Soon before the Louvre closed, Monsieur Jaujard appeared with an envelope, which he handed to Éliane. “For you.”

She opened it and discovered at least twice what she had hoped to get. Now it was Monsieur’s cheeks that flushed as she thanked him profusely, then left the museum, knowing she needed to spend the money that afternoon or it would be poured down the necks of her father and his friends at the brasserie.

Outside, the streets were quiet; the pall of Hitler’s unknown ambitions casting a shadow over Paris. Éliane slipped into La Samaritaine and found two cheap but adequate soutien-gorges for Jacqueline, who had needed a bra for several months but, even if their mother had noticed her daughter’s maturity in the fog of her tiredness from working eighteen hours a day at the brasserie, there had been no money to do anything about it. Once Éliane had paid for the undergarments, there was enough left to buy croissants too.

She was smiling as she walked home, knowing her bags held both goods and happiness for her sisters, until someone carrying two gas masks stepped onto the sidewalk in front of her. She looked away. But on the other side of the street was another Parisian laden with similarly disquieting objects.

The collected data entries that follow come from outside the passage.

-- ==== Sys2Proof/Laws/Render.lean ====
section
/-! SUPPORT. The colours of a rendered line, layer by layer, its flags, and the scroll counters (spec/45_ppu_render.md
R455 to R470). -/

namespace Sys2Proof.Machine

/-- A sprite draws each column at most once. -/
theorem nodup_pixels (p : Ppu) (line : Int) (i : Nat) : ((p.spritePixels line i).map (·.1)).Nodup := by
  unfold Ppu.spritePixels
  rw [List.map_filterMap]
  apply List.Nodup.filterMap _ List.nodup_range
  intro c d x hc hd
  simp only [Option.map_eq_some_iff, Option.mem_def] at hc hd
  obtain ⟨⟨a1, a2⟩, h1, h2⟩ := hc
  obtain ⟨⟨b1, b2⟩, h3, h4⟩ := hd
  unfold Ppu.spritePixel at h1 h3
  simp only [] at h1 h3
  rw [Option.ite_none_right_eq_some] at h1 h3
  have e1 := congrArg Prod.fst (Option.some.inj h1.2)
  have e3 := congrArg Prod.fst (Option.some.inj h3.2)
  simp only [] at e1 e3 h2 h4
  omega

/-- One more sprite behind the others. -/
theorem spriteAt_snoc (p : Ppu) (line : Int) (is : List Nat) (i y : Nat) :
    p.spriteAt line (is ++ [i]) y
      = (p.spriteAt line is y).or
          (((p.spritePixels line i).find? (fun q => q.1 == y)).map (·.2)) := by
  unfold Ppu.spriteAt
  rw [List.findSome?_append, List.findSome?_singleton]

/-- The colour of a column. -/
def colourAt (cols : List Column) (x : Nat) : Option Colour := cols[x]?.map (·.colour)

/-- The colours after a change of one column. -/
theorem modify_colour (cols : List Column) (x y : Nat) (f : Column → Column) (k : Colour) (hf : ∀ c, (f c).colour = k) :
   colourAt (cols.modify x f) y = if x = y then (colourAt cols y).map (fun _ => k) else colourAt cols y := by
  unfold colourAt
  rw [List.getElem?_modify]
  cases cols[y]? with
  | none => split <;> rfl
  | some c => split <;> simp [hf]

/-- A "behind" sprite sets the columns of its pixels (R461). -/
theorem behindPixels_colour (i : Nat) (ps : List (Nat × Colour)) (hn : (ps.map (·.1)).Nodup) (cols : List Column) (y : Nat) :
   colourAt (drawBehindPixels i ps cols) y = match (ps.find? (fun q => q.1 == y)) with
     | some q => (colourAt cols y).map (fun _ => q.2)
     | none => colourAt cols y := by
  induction ps generalizing cols with
  | nil => rfl
  | cons q ps ih =>
    obtain ⟨x, k⟩ := q
    rw [List.map_cons, List.nodup_cons] at hn
    unfold drawBehindPixels
    rw [ih hn.2, modify_colour _ _ _ _ k (fun _ => rfl)]
    by_cases h : x = y
    · subst h
      have : ps.find? (fun q => q.1 == x) = none := by
        rw [List.find?_eq_none]
        intro q hq he
        exact hn.1 (List.mem_map.mpr ⟨q, hq, by simpa using he⟩)
      simp [this]
    · simp [h]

Hitler could not really be coming for France. He had taken enough of Europe already. Still, she stopped walking and stared at her shopping bags. A bra would soothe Jacqueline’s growing embarrassment over her rapidly curving body; a gas mask might save her life.

“Éliane!”

An arm slung itself around her shoulders and then, beside her on the path was her brother, Luc. One year older and as blond as she, he was grinning in a way that always made her smile.

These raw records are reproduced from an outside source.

-- ==== Sys2Proof/Tests/Slice0.lean ====
section
/-! SUPPORT. The model's own tests: ill-formed terms, words written out from the spec's encodings, one step
each with the results of spec/95_test_vectors.md (its ids in the names), and for each statement with
hypotheses a witness that meets them. -/

namespace Sys2Proof.Tests

open Sys2Proof.Machine

/-! ## Helpers -/

/-- A machine after RESET, its PC at `pc`, `code` placed there, these bytes in main memory. -/
def vec (pc : Word) (code : List Byte) (mem : Memory) : State :=
  State.placeBytes { State.reset with resetPending := false, pc := pc, mem := mem } pc code

/-- The CPU's registers after one step, the cycles it cost, and the bytes at the given addresses. -/
def after (s : State) (at_ : List Nat) :
    Option (List Nat × List Byte) :=
  match step s with
  | .next t => some ([t.a.toNat, t.x.toNat, t.y.toNat, t.sp.toNat, t.p.toNat, t.pc.toNat,
      t.cyclesTotal], at_.map t.mem.read)
  | .fault _ | .refused _ => none

/-- A view of the state after one step. -/
def seen {α : Type} (o : Host.Outcome State Fault Refusal) (f : State → α) : Option α :=
  match o with
  | .next t => some (f t)
  | .fault _ | .refused _ => none

/-- Bytes in an order that keeps the canonical form. -/
def put (m : Memory) (cells : List (Nat × Byte)) : Memory :=
  cells.foldl (fun m c => m.write c.1 c.2) m

/-! ## WellFormed: an ill-formed term for each check -/

/-- R251 to R256, R201: no zero-page,Y form. -/
theorem test_illformed_reads :
    Instr.wellFormed (.lda (.mem (.zpy 0x10))) = false
      ∧ Instr.wellFormed (.adc (.mem (.zpy 0x10))) = false
      ∧ Instr.wellFormed (.sbc (.mem (.zpy 0x10))) = false
      ∧ Instr.wellFormed (.and (.mem (.zpy 0x10))) = false
      ∧ Instr.wellFormed (.ora (.mem (.zpy 0x10))) = false
      ∧ Instr.wellFormed (.eor (.mem (.zpy 0x10))) = false
      ∧ Instr.wellFormed (.cmp (.mem (.zpy 0x10))) = false := by
  decide

/-- R202 to R206, R257 to R259. -/
theorem test_illformed_other_reads :
    Instr.wellFormed (.ldx (.mem (.abx 0x1234))) = false
      ∧ Instr.wellFormed (.ldy (.mem (.aby 0x1234))) = false
      ∧ Instr.wellFormed (.sta (.zpy 0x10)) = false
      ∧ Instr.wellFormed (.stx (.aby 0x1234)) = false
      ∧ Instr.wellFormed (.sty (.abx 0x1234)) = false
      ∧ Instr.wellFormed (.cpx (.mem (.zpx 0x10))) = false
      ∧ Instr.wellFormed (.cpy (.mem (.abx 0x1234))) = false
      ∧ Instr.wellFormed (.bit (.abx 0x1234)) = false := by
  decide

/-- R260, R261, R266 to R269. -/
theorem test_illformed_steps_shifts :
    Instr.wellFormed (.inc (.aby 0x1234)) = false
      ∧ Instr.wellFormed (.dec (.izx 0x10)) = false
      ∧ Instr.wellFormed (.asl (.mem (.aby 0x1234))) = false
      ∧ Instr.wellFormed (.lsr (.mem (.izy 0x10))) = false
      ∧ Instr.wellFormed (.rol (.mem (.zpy 0x10))) = false
      ∧ Instr.wellFormed (.ror (.mem (.izx 0x10))) = false := by
  decide

/-- R351 to R358. -/
theorem test_illformed_undocumented_memory :
    Instr.wellFormed (.slo (.zpy 0x10)) = false
      ∧ Instr.wellFormed (.rla (.zpy 0x10)) = false
      ∧ Instr.wellFormed (.sre (.zpy 0x10)) = false
      ∧ Instr.wellFormed (.rra (.zpy 0x10)) = false
      ∧ Instr.wellFormed (.dcp (.zpy 0x10)) = false
      ∧ Instr.wellFormed (.isc (.zpy 0x10)) = false
      ∧ Instr.wellFormed (.sax (.zpx 0x10)) = false
      ∧ Instr.wellFormed (.lax (.abx 0x1234)) = false := by
  decide

/-- R359, R364 to R366, R370: an opcode byte of another row. -/
theorem test_illformed_opcodes :
    Instr.wellFormed (.anc 0x4B 0x10) = false
      ∧ Instr.wellFormed (.nopAlt 0xEA) = false
      ∧ Instr.wellFormed (.dop 0x80 (.mem (.zp 0x10))) = false
      ∧ Instr.wellFormed (.dop 0x04 (.mem (.abs 0x1234))) = false
      ∧ Instr.wellFormed (.top 0x0C (.abx 0x1234)) = false
      ∧ Instr.wellFormed (.unimpl 0xEA) = false := by
  decide

/-! ## Decode: a word for every constructor, written out from the rules' encodings -/

/-- R201 to R206. -/
theorem test_decode_loads_stores :
    decode [0xA9, 0x80] = .ok (.lda (.imm 0x80), [])
      ∧ decode [0xB1, 0x10] = .ok (.lda (.mem (.izy 0x10)), [])
      ∧ decode [0xB6, 0xF0] = .ok (.ldx (.mem (.zpy 0xF0)), [])
      ∧ decode [0xBC, 0xFF, 0x12] = .ok (.ldy (.mem (.abx 0x12FF)), [])
      ∧ decode [0x81, 0x20] = .ok (.sta (.izx 0x20), [])
      ∧ decode [0x99, 0x34, 0x12] = .ok (.sta (.aby 0x1234), [])
      ∧ decode [0x96, 0xF0] = .ok (.stx (.zpy 0xF0), [])
      ∧ decode [0x8C, 0x00, 0x02] = .ok (.sty (.abs 0x0200), []) := by
  decide

/-- R207 to R216. -/
theorem test_decode_transfers_stack :
    decode [0xAA] = .ok (.tax, [])
      ∧ decode [0xA8] = .ok (.tay, [])
      ∧ decode [0x8A] = .ok (.txa, [])
      ∧ decode [0x98] = .ok (.tya, [])
      ∧ decode [0xBA] = .ok (.tsx, [])
      ∧ decode [0x9A] = .ok (.txs, [])
      ∧ decode [0x48] = .ok (.pha, [])
      ∧ decode [0x08] = .ok (.php, [])
      ∧ decode [0x68] = .ok (.pla, [])
      ∧ decode [0x28] = .ok (.plp, []) := by
  decide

“Do you remember my friend Xavier?” Luc began, lighting a cigarette and speaking around it, his arm still draped over her shoulders so she had to hold her own hand up to shield the flame from the wind. “He was at school with me for a couple of years before his family took him back to England?”

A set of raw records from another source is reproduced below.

-- ==== Sys2Proof/Word.lean ====
section
/-! DEFINITION. The plain data of the block: bytes, the 32-bit command word, the decoded sample, the
device variant, and what the host presents in one operation. -/

namespace Sys2Proof

/-- One unsigned 8-bit value of a frame (R40). -/
abbrev Byte := BitVec 8

/-- A command word (R65). -/
abbrev Word := BitVec 32

/-- A 12-bit position, 0..4095 (R7, R83). -/
abbrev Position := BitVec 12

/-- A 6-bit weight, 0..63 (R7, R83). -/
abbrev Weight := BitVec 6

/-- `DeviceVariant` (R6, R25): a closed two-value tag. -/
inductive Variant where
  | wheel
  | sensor
  deriving DecidableEq, Repr

/-- A DecodedSample (R82): its type is exactly the range the decoder can produce (R83). -/
structure Sample where
  position : Position
  weight   : Weight
  pressed  : Bool
  deriving DecidableEq, Repr

/-- What the host presents in ONE operation (R60): a command word and the bytes that follow it, first
byte first (R66). Assumption log 3: the word is held as its 32 bits, so no byte order of it is chosen. -/
structure Presentation where
  word    : Word
  payload : List Byte
  deriving DecidableEq, Repr

end Sys2Proof
end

Éliane vaguely recalled a dark-haired boy, French-born but who’d mostly lived in England, being underfoot in the apartment several afternoons each week after school, many years before. He’d been a couple of years older than Luc, but Luc had decided that this Xavier was going to be the next Picasso and had coerced Xavier into giving him painting lessons. Never mind that Luc was supposed to be helping Éliane look after the children; he’d spend the time until dinner painting, and would whisk away the evidence before their mother came upstairs to tuck them into bed, at which time Xavier would be gone. He’d been a secret, like Éliane’s own wish to be a painter—something that was spoken of only in the absence of parents on the top step outside the apartment at night, coffee in hand.